День сражения. Стояли чудные дни, какие бывают порой в самом начале июня. Очень теплая была весна.

Бой начался на рассвете. Я смотрел с холма, как вставало солнце, как строились в колонны русские. Они не знали, что всё для них уже кончено. Сколько их, радующихся сейчас солнцу и утру, будут лежать на этом поле... Огонь открыли корпуса Ланна и Мортье... Потом в бой пошла кавалерия... Как живописно зрелище кавалерийского сражения... особенно в солнечный день! Солнце играет на саблях, сияние кирас, бег великолепных лошадей по зеленому полю... А к пяти часам вечера я приказал завершать дело. Русские к тому времени были оттеснены к реке. Ней овладел высотами за их спиной. После сокрушительной бомбардировки он захватил Фридланд и мосты через реку... Я приказал сжечь мосты, и теперь русские были в ловушке - они не могли отступить. Это был конец.

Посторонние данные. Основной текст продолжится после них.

-- ==== Sys2Proof/Machine/TestAccess.lean ====
section
/-! DEFINITION. Link patterns, eye capture, memory self-test and the test access port (R581 to R596). -/
namespace Sys2Proof.Machine

def updTest (s : State) (f : Test → Test) : State := { s with chip := { s.chip with test := f s.chip.test } }

/-! ## Pattern tests (R581 to R584, R592 to R595) -/

def patKind (s : State) : Nat := rdf s Reg.test.PAT_SEL 26 24
def patIndex (s : State) : Nat := rdf s Reg.test.PAT_SEL 15 0
def patRunning (s : State) : Bool := testBit (rd s Reg.test.PAT_STATUS) 31
def patLocked (s : State) : Bool := testBit (rd s Reg.test.PAT_STATUS) 30

/-- Whether PAT_TARGET names a target that exists. -/
def patTargetOk (s : State) : Bool :=
  match patKind s with
  | 1 | 2 | 3 => patIndex s < 16
  | 4 => patIndex s < 32 && rdf s Reg.test.PAT_SEL 23 16 < 8
  | 5 => patIndex s < 256
  | _ => false

/-- Whether the target is in the state of R581. -/
def patTargetIdle (s : State) : Bool :=
  match patKind s with
  | 1 => !s.hall || rdf s (Reg.port.LANE_EN (patIndex s / 4)) 3 0 == 0
  | 2 => !(testBit (rd s (pageBase .pcie 0 + 0x18)) 0) && s.chip.pins.perstN
  | _ => s.chip.test.prod

/-- Whether the kind accepts the pattern (R582) and mode (kind 2 is GEN_ONLY only, R583). -/
def patPatternOk (kind pattern mode : Nat) : Bool :=
  match kind with
  | 1 => 1 ≤ pattern && pattern ≤ 4
  | 2 => (pattern == 5 || pattern == 6) && mode == 1
  | 3 => pattern == 7 || pattern == 8
  | 4 => 9 ≤ pattern && pattern ≤ 0xD
  | 5 => pattern == 0xE
  | _ => false

/-- PAT_START: the target, its state, then the pattern; an accepted test clears its counts and runs. Ignored while RUNNING is 1. -/
def patStart (s : State) : State :=
  if patRunning s then s
  else if patTargetOk s = false then wrf s Reg.test.PAT_STATUS 7 0 2
  else if patTargetIdle s = false then wrf s Reg.test.PAT_STATUS 7 0 1
  else if patPatternOk (patKind s) (rdf s Reg.test.PAT_CTRL 11 8) (rdf s Reg.test.PAT_CTRL 3 2) = false then
    wrf s Reg.test.PAT_STATUS 7 0 3
  else wr (wr (wr64 (wr64 s Reg.test.PAT_BITS 0) Reg.test.PAT_ERRORS 0) Reg.test.PAT_LOCK_LOSS 0) Reg.test.PAT_STATUS 0x80000000

def execPatStart (s : State) : Host.Outcome State Fault Refusal := .next (patStart s)

/-- What a locked checker has counted: the bits a lane carried come from outside, so PAT_BITS and PAT_ERRORS take free values (log entry 6). -/
def patCounted (s : State) : State :=
  if patLocked s then
    let (a, s1) := freshWord s
    let (b, s2) := freshWord s1
    let (c, s3) := freshWord s2
    let (d, s4) := freshWord s3
    wr (wr (wr (wr s4 Reg.test.PAT_BITS a) (Reg.test.PAT_BITS + 4) b) Reg.test.PAT_ERRORS c) (Reg.test.PAT_ERRORS + 4) d
  else s

/-- A test ends: RUNNING returns to 0 and PAT_DONE is raised. -/
def patEnd (s : State) : State :=
  raiseEvt (wrf (patCounted s) Reg.test.PAT_STATUS 31 30 0) (pageBase .test 0) 0

def execPatStop (s : State) : Host.Outcome State Fault Refusal := .next (if patRunning s then patEnd s else s)

def execPatLimitExpired (s : State) : Host.Outcome State Fault Refusal :=
  .next (if patRunning s ∧ rd s Reg.test.PAT_LIMIT_MS ≠ 0 then patEnd s else s)

/-- A test ends with RESULT ABORTED and PAT_ABORT set. -/
def patAborted (s : State) : State := raiseErr (wrf (patEnd s) Reg.test.PAT_STATUS 7 0 4) .test 0 0

/-- Whether a cause aborts the running test: LANE_EN of the port under test, a C0 fault, PERST_N during a PCIe test. -/
def abortApplies (s : State) (c : PatAbort) : Bool :=
  match c with
  | .laneEn => patKind s == 1 && rdf s (Reg.port.LANE_EN (patIndex s / 4)) 3 0 != 0 && s.hall
  | .c0 => s.c0
  | .perstN => patKind s == 2 && !s.chip.pins.perstN

def execPatAbort (c : PatAbort) (s : State) : Host.Outcome State Fault Refusal :=
  .next (if patRunning s && abortApplies s c then patAborted s else s)

/-- CHECKER_LOCK: after 64 error-free bits on every line the checker counts; a test that only sends has no checker. -/
def execCheckerLock (s : State) : Host.Outcome State Fault Refusal :=
  .next (if patRunning s ∧ rdf s Reg.test.PAT_CTRL 3 2 ≠ 1 then wrf s Reg.test.PAT_STATUS 30 30 1 else s)

def execCheckerLockLoss (s : State) : Host.Outcome State Fault Refusal :=
  .next (if patRunning s ∧ patLocked s then count (wrf (patCounted s) Reg.test.PAT_STATUS 30 30 0) Reg.test.PAT_LOCK_LOSS else s)

/-! ## Eye capture (R585) -/

def execSnap (s : State) : Host.Outcome State Fault Refusal :=
  .next (updTest (wr s Reg.test.EYE_CTRL 0) fun t => { t with eyeRun := true })

/-- A D2D group reports its worst lane in the middle field alone. -/
def eyeField (d2d : Bool) (v : BitVec 30) : Word :=
  if d2d then BitVec.ofNat 32 (bitsOf v.toNat 19 10 * 1024) else v.setWidth 32

def eyeDone (s : State) (trained : Bool) (h w : BitVec 30) : State :=
  if s.chip.test.eyeRun = false then s
  else
    let d := testBit (rd s Reg.test.EYE_SEL) 4
    let s1 := updTest s fun t => { t with eyeRun := false }
    if trained then wr (wr (wr s1 Reg.test.EYE_H (eyeField d h)) Reg.test.EYE_W (eyeField d w)) Reg.test.EYE_CTRL 0x80000000
    else wr (wr (wr s1 Reg.test.EYE_H 0) Reg.test.EYE_W 0) Reg.test.EYE_CTRL 0

def execEyeCaptureDone (trained : Bool) (heights widths : BitVec 30) (s : State) : Host.Outcome State Fault Refusal :=
  .next (eyeDone s trained heights widths)

/-! ## Memory self-test (R586, R483, R593) -/

def mbistAccepts (s : State) (t : Nat) : Bool :=
  if t < 50 then
    let g := gallery s t
    g.fstate == 2 || g.fstate == 3 || (g.faulted && !g.inService)
  else (t == 0x40 || t == 0x41) && s.chip.test.prod

def mbistStart (s : State) : State :=
  if testBit (rd s Reg.test.MBIST_STATUS) 31 then s
  else
    let t := rdf s Reg.test.MBIST_SEL 7 0
    if mbistAccepts s t then
      updGallery (updTest (wr (dropLines s t fun _ => true) Reg.test.MBIST_STATUS 0x80000000) fun x => { x with mbistAt := some t }) t
        fun g => { g with mbist := true }
    else wr s Reg.test.MBIST_STATUS 2

def execMbistStart (s : State) : Host.Outcome State Fault Refusal := .next (mbistStart s)

/-- The tested gallery: its arrays are zero and its retained regions invalid; a pass ends R483's removal, a failure keeps it out. -/
def mbistGallery (s : State) (g : Nat) (pass : Bool) : State :=
  let s1 := updGallery s g fun x => { x with
    mbist := false, invalid := true, tags := List.replicate 16 0
    faulted := x.faulted && !pass, failed := x.failed || !pass
    ret := x.ret || (x.faulted && pass && x.fstate == 0) }
  if (gallery s1 g).wakeAsked then wakeGallery s1 g else s1

def mbistDone (s : State) (pass : Bool) (array : BitVec 5) (offset : BitVec 27) : State :=
  match s.chip.test.mbistAt with
  | none => s
  | some t =>
    let s1 := updTest s fun x => { x with mbistAt := none }
    let s2 := if pass then wr s1 Reg.test.MBIST_STATUS 0
      else raiseErr (wr (wr s1 Reg.test.MBIST_STATUS 1) Reg.test.MBIST_FAIL_AT (BitVec.ofNat 32 (array.toNat * 2 ^ 27 + offset.toNat))) .test 0 1
    raiseEvt (if t < 50 then mbistGallery s2 t pass else s2) (pageBase .test 0) 1

def execMbistDone (pass : Bool) (array : BitVec 5) (offset : BitVec 27) (s : State) : Host.Outcome State Fault Refusal :=
  .next (mbistDone s pass array offset)

/-! ## The test access port (R587, R588) -/

/-- An instruction loaded under its condition is in the register; otherwise it acts as BYPASS and counts in TAP_REFUSED. -/
def tapLoad (s : State) (op : Byte) (ok : Bool) : State :=
  if ok then updTest s fun t => { t with ir := op }
  else updTest (count s Reg.test.TAP_REFUSED) fun t => { t with ir := 0xFF }

def inReset (s : State) : Bool := !s.chip.pins.resetN

/-- TRST_N holds the TAP in Test-Logic-Reset, where 1149.1 selects the identification register (PRESUMED, log entry 9). -/
def execTrstN (s : State) : Host.Outcome State Fault Refusal := .next (updTest s fun t => { t with ir := 0x01 })

/-- IDCODE reads 0x1840_0A5F. -/
def execIdcode (s : State) : Host.Outcome State Fault Refusal :=
  .next { tapLoad s 0x01 true with links := { s.links with answer := some 0x18400A5F } }

def execSamplePreload (s : State) : Host.Outcome State Fault Refusal := .next (tapLoad s 0x02 true)
def execExtest (s : State) : Host.Outcome State Fault Refusal := .next (tapLoad s 0x03 (inReset s))
def execClamp (s : State) : Host.Outcome State Fault Refusal := .next (tapLoad s 0x04 (inReset s))
def execHighz (s : State) : Host.Outcome State Fault Refusal := .next (tapLoad s 0x05 (inReset s))
def execExtestPulse (s : State) : Host.Outcome State Fault Refusal := .next (tapLoad s 0x06 (inReset s))
def execExtestTrain (s : State) : Host.Outcome State Fault Refusal := .next (tapLoad s 0x07 (inReset s))
def execProdTest (s : State) : Host.Outcome State Fault Refusal := .next (tapLoad s 0x10 (inReset s))
def execBypass (s : State) : Host.Outcome State Fault Refusal := .next (tapLoad s 0xFF true)

end Sys2Proof.Machine
end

В наступивших сумерках моя пехота и кавалерия полукольцом окружили их у самой реки. Вперед выдвинулась конная артиллерия, и ядра посыпались на несчастных. Им надо было сдаваться, но они предпочли смерть в реке. Они потащили вброд свои пушки, но оказалось, что брода не было. Я видел, как они тонули под нашими ядрами... крики, вопли. Тяжелые гиганты - русские кавалергарды в сверкающих кирасах на красавцах конях под ураганным огнем моих пушек срывались в реку с высокого песчаного берега... Итог: двадцать пять тысяч убитых и раненых, восемьдесят орудий.

Победа была полная, правда, знамен я взял всего семь и пленные оказались по большей части ранеными... Как и при Прейсиш-Эйлау, они предпочитали умереть, но не сдаться...

Вскоре пал и Кенигсберг с щедрыми запасами столь нужного мне провианта. Теперь вся территория вплоть до Немана, за которым начиналась Российская империя, была моя. Я мог ждать самых выгодных предложений от Александра. Шпионы из царской ставки сообщили мне о разговоре царя с его братом Константином. Константин участвовал в сражении при Фридланде и своими глазами видел гибель кавалергардов - весь беспощадный разгром. И у него хватило ума сказать царю: 'Если вы хотите продолжать войну, не лучше ли дать по пистолету каждому солдату, чтобы они могли пустить себе пулю в лоб? Потому что в следующем сражении они наверняка погибнут!..' И Александр попросил мира.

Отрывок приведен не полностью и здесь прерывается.